1957 Turkish Air Force F-84 Thunderjet crash

Accident
- Summary: Crashed into a housing block in the city center of Bursa. 25 houses burned down and killed 23 people.
- Site: Bursa, Turkey;

Aircraft
- Aircraft type: Republic F-84G Thunderjet
- Operator: Turkish Air Force
- Registration: 51-11176
- Flight origin: Balıkesir Airport
- Crew: 2
- Fatalities: 2

Ground casualties
- Ground fatalities: 21-27
- Ground injuries: 16-18

= 1957 Turkish Air Force F-84 Thunderjet crash =

Military jet crash in Turkey

On 25 July 1957, a Republic F-84G Thunderjet operated by the Turkish Air Force crashed in the city center of Bursa in northwestern Turkey. Up to twenty-nine people died, sixteen people were injured and twenty-five houses burned down.

==Flight and crash==
A Republic F-84G Thunderjet (registration number 51-11176) of the Turkish Air Force departed from Balıkesir Airport on 25 July 1957. Inside were a pilot and co-pilot who were doing a training flight. After a failure there was an explosion. The pilot escaped at a low altitude with his ejection seat, but his parachute did’t open. Without the pilot, the burning jet fighter flew on and crashed into a housing block in the city center of Bursa and exploded.

Twenty-five houses, shops and hotels caught fire, four of which burned down completely.

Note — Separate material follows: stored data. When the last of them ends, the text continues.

/-- Try to issue the MMA at the head of the array queue in split mode (R103): a fault of its fields does not wait for its operands, and
one that meets a misfit of its halves too has the lower code (R104). -/
def State.mmaSplit (s : State) (n : Nat) (d : Dec) (sp : Nat × Bool) : State :=
  let c := s.core n
  let w := d.word
  let slot := (List.range (splitSlots sp.1 sp.2)).find? c.setFree
  match lowest (codeIf (slot.isSome && c.mmaResident w && c.mmaMismatch w) 5 ++ c.splitFaults w sp) with
  | some code => s.coreFault n code d.seq
  | none =>
    match slot with
    | none => s
    | some u => s.mmaTry n u d (c.openSet w d.seq 3) sp.2 []

/-- The head of the array queue is of major opcode `maj` (and, for an MMA, of mode `mode`): run `f` on it. -/
def State.arrayRow (s : State) (n maj : Nat) (p : Nat → Bool) (f : State → CoreSt → Dec → State) : Res :=
  onUnit "core" 64 n <|
    let t := s.forArray n
    match (t.core n).aq with
    | d :: _ => if iMajor d.word = maj ∧ p d.word then .next (f t (t.core n) d) else .next t
    | [] => .next t

/-- An MMA of one mode issues (R90, R148). -/
def State.mmaRow (s : State) (n mode : Nat) : Res :=
  s.arrayRow n 0x20 (fun w => iMinor w == mode) fun s _ d =>
    match s.split n with
    | none => s.mmaNormal n d
    | some sp => s.mmaSplit n d sp

/-- `MMA_MULTIPLY_ADD` (R99, R148). -/
def execMmaMultiplyAdd (c : Nat) (s : State) : Res := s.mmaRow c 0
/-- `MMA_L1_DISTANCE` (R99, R148). -/
def execMmaL1Distance (c : Nat) (s : State) : Res := s.mmaRow c 1
/-- `MMA_SQUARED_DIFFERENCE` (R99, R148). -/
def execMmaSquaredDifference (c : Nat) (s : State) : Res := s.mmaRow c 2
/-- `MMA_MAX_PLUS` (R99, R150). -/
def execMmaMaxPlus (c : Nat) (s : State) : Res := s.mmaRow c 3
/-- `MMA_MIN_PLUS` (R99, R150). -/
def execMmaMinPlus (c : Nat) (s : State) : Res := s.mmaRow c 4
/-- `MMA_MAX_TIMES` (R99, R150). -/
def execMmaMaxTimes (c : Nat) (s : State) : Res := s.mmaRow c 5
/-- `MMA_EQUALITY_COUNT` (R99, R148). -/
def execMmaEqualityCount (c : Nat) (s : State) : Res := s.mmaRow c 6

/-! ### Operand loads -/

/-- `OPLD` (R82, R83, R89): the loader starts when the half is EMPTY; the half is LOADING and holds what it reads. -/
def execOpld (c : Nat) (s : State) : Res :=
  onUnit "core" 64 c <|
    let t := s.forLoader c
    match (t.core c).lq with
    | [] => .next t
    | d :: q =>
      let w := d.word
      let h := opldHalf w
      if ((t.core c).half h).state ≠ 0 then .next t
      else
        let size := recordSize (opldFmt w) (opldK w)
        let r := (List.range (opldCnt w)).foldl (fun (a : Rd × List Bytes) i =>
          if a.1.status ≠ 0 then a
          else
            let r := a.1.state.readMem (a.1.state.coreWho c 3) (iAddr32 w + i * opldStride w) size
            (r, a.2 ++ [r.bytes])) (⟨t, 0, []⟩, [])
        if r.1.status ≠ 0 then .next (r.1.state.coreFault c (accessCode r.1.status 0x09) d.seq)
        else
          let s := r.1.state
          let k := s.core c
          let lo := eccOpBuf c (h * 0x4000)
          let s : State := { s with ecc := tkeep (fun e => !(decide (lo ≤ e) && decide (e < lo + size * opldCnt w / 8))) s.ecc }
          .next (s.setCore c { (k.setHalf h { state := 1, fmt := opldFmt w, k := opldK w, recs := r.2 }) with lq := q, loading := k.loading ++ [h] })

/-- `LOAD_COMPLETE` (R87, R89): the oldest transfer's half becomes RESIDENT. DESIGN CHOICE (log entry 95): transfers end in the order in which
they began, though the rates of R89 may let a later one end first. -/
def execLoadComplete (c : Nat) (s : State) : Res :=
  onUnit "core" 64 c <|
    let k := s.core c
    match k.loading with
    | [] => .next s
    | h :: t => .next (s.setCore c { (k.setHalf h { k.half h with state := 2 }) with loading := t })

/-- `OPFREE` (R88): each named RESIDENT half begins its release; while a named half is LOADING the instruction waits, naming no other
half any more. -/
def execOpfree (c : Nat) (s : State) : Res :=
  s.arrayRow c 0x22 (fun _ => true) fun s k d =>
    let hs := maskIdx 4 (iSel d.word)
    let left := hs.filter (fun h => (k.half h).state == 1)
    let k := hs.foldl (fun k h => if (k.half h).state = 2 then k.setHalf h { k.half h with state := 3 } else k) k
    s.setCore c { k with aq := if left.isEmpty then k.aq.drop 1
                               else { d with word := bitsPut d.word 24 4 (idxMask left) } :: k.aq.drop 1 }

/-- `HALF_RELEASE_END` (R88): a RELEASING half becomes EMPTY. -/
def execHalfReleaseEnd (c half : Nat) (s : State) : Res :=
  onUnit "core" 64 c <| onUnit "half" 4 half <|
    let k := s.core c
    if (k.half half).state = 3 then .next (s.setCore c (k.emptyHalf half)) else .next s

/-! ### Tables and masks -/

/-- Read a source in this core's window for PDSET, MSKSET or WTSET; a failed read faults (R104). -/
def State.arraySource (s : State) (n : Nat) (d : Dec) (len : Nat) (f : State → Nat → State) : State :=
  let r := s.readMem (s.coreWho n 3) (iAddr32 d.word) len
  if r.status ≠ 0 then r.state.coreFault n (accessCode r.status 0x09) d.seq else f r.state (leVal r.bytes)

/-- Take the head off the array queue, changing the core. -/
def State.arrayDone (s : State) (n : Nat) (f : CoreSt → CoreSt) : State :=
  let c := s.core n
  s.setCore n (f { c with aq := c.aq.drop 1 })

/-- A set references an entry of the pass descriptor table, so that PDSET waits (R84). -/
def CoreSt.pdHeld (c : CoreSt) (i : Nat) : Bool := c.sets.any (fun e => e.2.pd == i)

/-- An open or finishing pass uses a mask register, so that MSKSET waits (R84). -/
def CoreSt.maskHeld (c : CoreSt) (i : Nat) : Bool := c.sets.any (fun e => (e.2.state == 3 || e.2.state == 4) && e.2.maskSel == i)

/-- `PDSET` (R84-R86, R110, R291). -/
def execPdset (c : Nat) (s : State) : Res :=
  s.arrayRow c 0x23 (fun _ => true) fun s k d =>
    let i := iSel d.word
    if k.pdHeld i then s
    else s.arraySource c d 32 fun s v =>
      let r := (s.core c).resolvePd v
      match lowest (s.pdFaults c r.1 r.2) with
      | some code => s.coreFault c code d.seq
      | none => s.arrayDone c fun k => { k with pd := tset (fun _ => 0) i r.1 k.pd }

/-- `MSKSET` (R84): it waits while an open or finishing pass uses the register. -/
def execMskset (c : Nat) (s : State) : Res :=
  s.arrayRow c 0x24 (fun _ => true) fun s k d =>
    let i := bitsAt d.word 24 2
    if k.maskHeld i then s
    else s.arraySource c d 32 fun s v =>
      s.arrayDone c fun k => { k with mr := tset (fun _ => (0, 0)) i (v % 2 ^ 128, v / 2 ^ 128) k.mr }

Rescue workers saved the wounded and took the bodies from the burning houses. It took several hours before the fires were extinguished.

==Victims==
Due to the crash 23 to 29 people died, and 16 to 18 people were injured, including two who were seriously injured.

The pilot and co-pilot died due to the crash. According to the governor of Bursa, the jet's pilot was able to escape with his ejection seat. However, he didn't survive because, due to the low altitude, his parachute didn't open.

A woman who recently married died due to the crash.

The wife of the Haşal family was able to escape from one of the burning houses, but her husband and all her seven children who were younger than 15 years old died.

On 1 August 1957, one of the persons who was hospitalized recovered.

==Aftermath==
Many families suffered financially from the crash. Those who had minor damage were to be paid within a short period of time. However, the payment of the damages of those whose houses were destroyed was postponed. In Turkish media newspapers, the opposition wrote very critically about the delays of the payments.